One interesting and very useful aspect of dummy coding is the ability to use these dichotomously coded variables as predictors in a regression model.
A regression model does just that, it models something, represents something.
Let’s investigate a hypothetical model of stress. We want to see if biofeedback training and gender have an effect on stress scores. This is a very simple model. A more detailed discussion and model specification was presented in our Data Cleaning webinar from February 2014 that you can access here.
In a regression model the dummy coded variables are often called indicator variables. This is because dummy variables are coded as 0’s and 1’s, and this makes each variable like an individual on/off switch in a regression model. 0 = off, 1 = on.
Our model has the following variable operationalizations (coding):
Gender:
- Males = 0
- Females = 1
Group:
- Control (did not receive biofeedback training) = 0
- Experimental (received biofeedback training) = 1
Dependent Variable:
- Stress Score (a continuous variable, with a score range from 0-56, higher scores indicting greater stress)
So, our model can be specified as follows:
Stress Score = β0 + β1 (Gender) + β2 (Group)
The value of β0, which is the intercept, is the mean (average) Stress score when the two predictors of Gender and Group are set to zero. In other words, the intercept would be the average stress score of our study participants when Gender = 0 and Group = 0.
We see that we coded our variables such that Males = 0 and Controls = 0. So the reference model is specified such that the intercept β0 gives us the mean Stress Score for males who did not receive biofeedback training. This makes sense, because if Gender and Group are equal to zero, then the β1 and β2 values (coefficients) would be eliminated by multiplication by the zeros, leaving only the equation:
Stress Score = β0
Here is an example of a coefficients tables from SPSS with some hypothetical numbers:
Coefficients* | ||||||
Model | Unstandardized Coefficients | Standardized Coefficients | t | Sig. | ||
B | Std. Error | Beta | ||||
1 | (Constant) | 27.576 | .811 | 34.003 | .000 | |
Gender | -2.674 | 1.265 | -.166 | -2.115 | .037 | |
Group | -7.867 | 1.117 | -.552 | -7.044 | .000 | |
a. Dependent Variable: Stress Score |
The B values are the numbers we are interested in. The values of the constant, which is synonymous with the terms “intercept” and “β0” is 27.58, which is the mean score when all of the predictors are set to zero, i.e. when the participant is male and did not have biofeedback, he will have a Stress Score of 27.58 on average:
Stress Score = β0 + β1 (0) + β2 (0)
Stress Score = 27.56
However, if our values for Gender and/or Group are 1, the switch is turned on for those particular predictors, and the coefficient terms are added to the model. This would then adjust the mean Stress Score accordingly.

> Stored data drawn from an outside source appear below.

/-- `n` cells of a message cross: one that starts consumes its credits and is marked and sampled (R205, R211, R219); with its last cell it is staged. -/
def State.cross (s : State) (x : LMsg) (n : Nat) : State :=
  let start := if x.sent = 0 then (s.takeCredit x.egress x).map (fun s => s.mark x.egress x.cls x) else some (x, s)
  match start with
  | none => s
  | some (y, s1) =>
    let s2 := (when (x.sent == 0) (·.sample 1 y) s1).countN 0x4001 x.egress n
    let z := { y with sent := y.sent + n }
    if z.cells ≤ z.sent then s2.moveMsg { z with place := .staged } else
    { s2 with fab := { s2.fab with loom := { s2.fab.loom with msgs := s2.fab.loom.msgs.map (fun m => if m.id = z.id then z else m) } } }

/-- A cell time: the matched cells cross, and the pointers move (R27, R208). -/
def State.cellTime (s : State) (fresh : Bool) : State :=
  let t := s.matched fresh
  let s1 : State := { s with fab := { s.fab with loom := { s.fab.loom with grantPtr := t.grantPtr, acceptPtr := t.acceptPtr } } }
  forEach ((t.done.map (·.id)).eraseDups) (fun s id => match s.msg id with
    | some x => s.cross x (t.done.filter (fun a => a.id == id)).length
    | none => s) s1

/-- The messages that have started go on, cell time by cell time, as far as their cells are written. -/
def State.crossOn (s : State) : Nat → State
  | 0 => s
  | n + 1 => if (s.matched false).done.isEmpty then s else (s.cellTime false).crossOn n

/-- MESSAGE_START: a cell time of the scheduler in which the head of queue (g, c) starts (R205 to R208); the cells of the messages that have started cross
in the cell times that follow. -/
def State.messageStart (s : State) (g c : Nat) : State :=
  if !(s.matched true).done.any (fun a => a.gang == g && a.cls == c && a.idx == 0) then s else
  (s.cellTime true).crossOn (s.fab.loom.msgs.foldl (fun n x => n + x.cells) 0)

/-- The oldest spilled message of an output, where it would pass R201 step 2 (R216). -/
def State.refillHead (s : State) (g : Nat) : Option LMsg :=
  match s.queueOf .store g 7 with
  | [] => none
  | x :: _ => if x.written ∧ s.chargeFor x = .shared then some x else none

/-- The output whose turn it is to be refilled (R216). -/
def State.refillTurn (s : State) : Option Nat := rotFind (fun g => (s.refillHead g).isSome) 80 s.fab.loom.refillPtr

/-- REFILL: the oldest spilled message of the output whose turn it is returns, read from the store and charged to the shared pool, at the tail of its
queue (R216). -/
def State.refill (s : State) (g : Nat) : State :=
  if s.refillTurn ≠ some g then s else
  match s.refillHead g with
  | none => s
  | some x =>
    let parts := s.chainParts (s.chain g) x.chainAt x.cells
    match s.storeDenied parts permRead 1 with
    | some s1 => s1
    | none =>
      let r := parts.foldl (fun (r : List Byte × Bool × State) e =>
        let v := r.2.2.cmnRead e.1 (64 * e.2)
        (r.1 ++ v.1, r.2.1 || v.2.1, v.2.2)) ([], false, s)
      let s1 : State := { r.2.2 with fab := { r.2.2.fab with loom := { r.2.2.fab.loom with refillPtr := (g + 1) % 80 } } }
      let y : LMsg := { x with m := { x.m with data := (r.1.drop 64).take x.m.data.length, poisoned := x.m.poisoned || r.2.1 }, charge := .shared }
      let a := (s1.unchain x).allocCells { y with place := .queue }
      a.2.enqueue a.1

If the participant were female, then the equation would look like this:
Stress Score = β0 + β1 (1) + β2 (0)
Stress Score = 27.56 – 2.67(1) = 24.89
The predictor is significant (p = .037) So females score on average about 2.7 points lower on the Stress Score in reference to males. And this is when they are both in the control group, because the indicator is still switched off for the variable of Group, and we know that we set Group = 0 as the Control Group.
Try it! Use the equation to predict the mean stress score when the indicators for both Gender and Group are switched on (when the participant is female and had biofeedback training). How about when you want to model males who received biofeedback training (turn on the switch for Group, and leave the switch off for Gender).
Awesome stuff!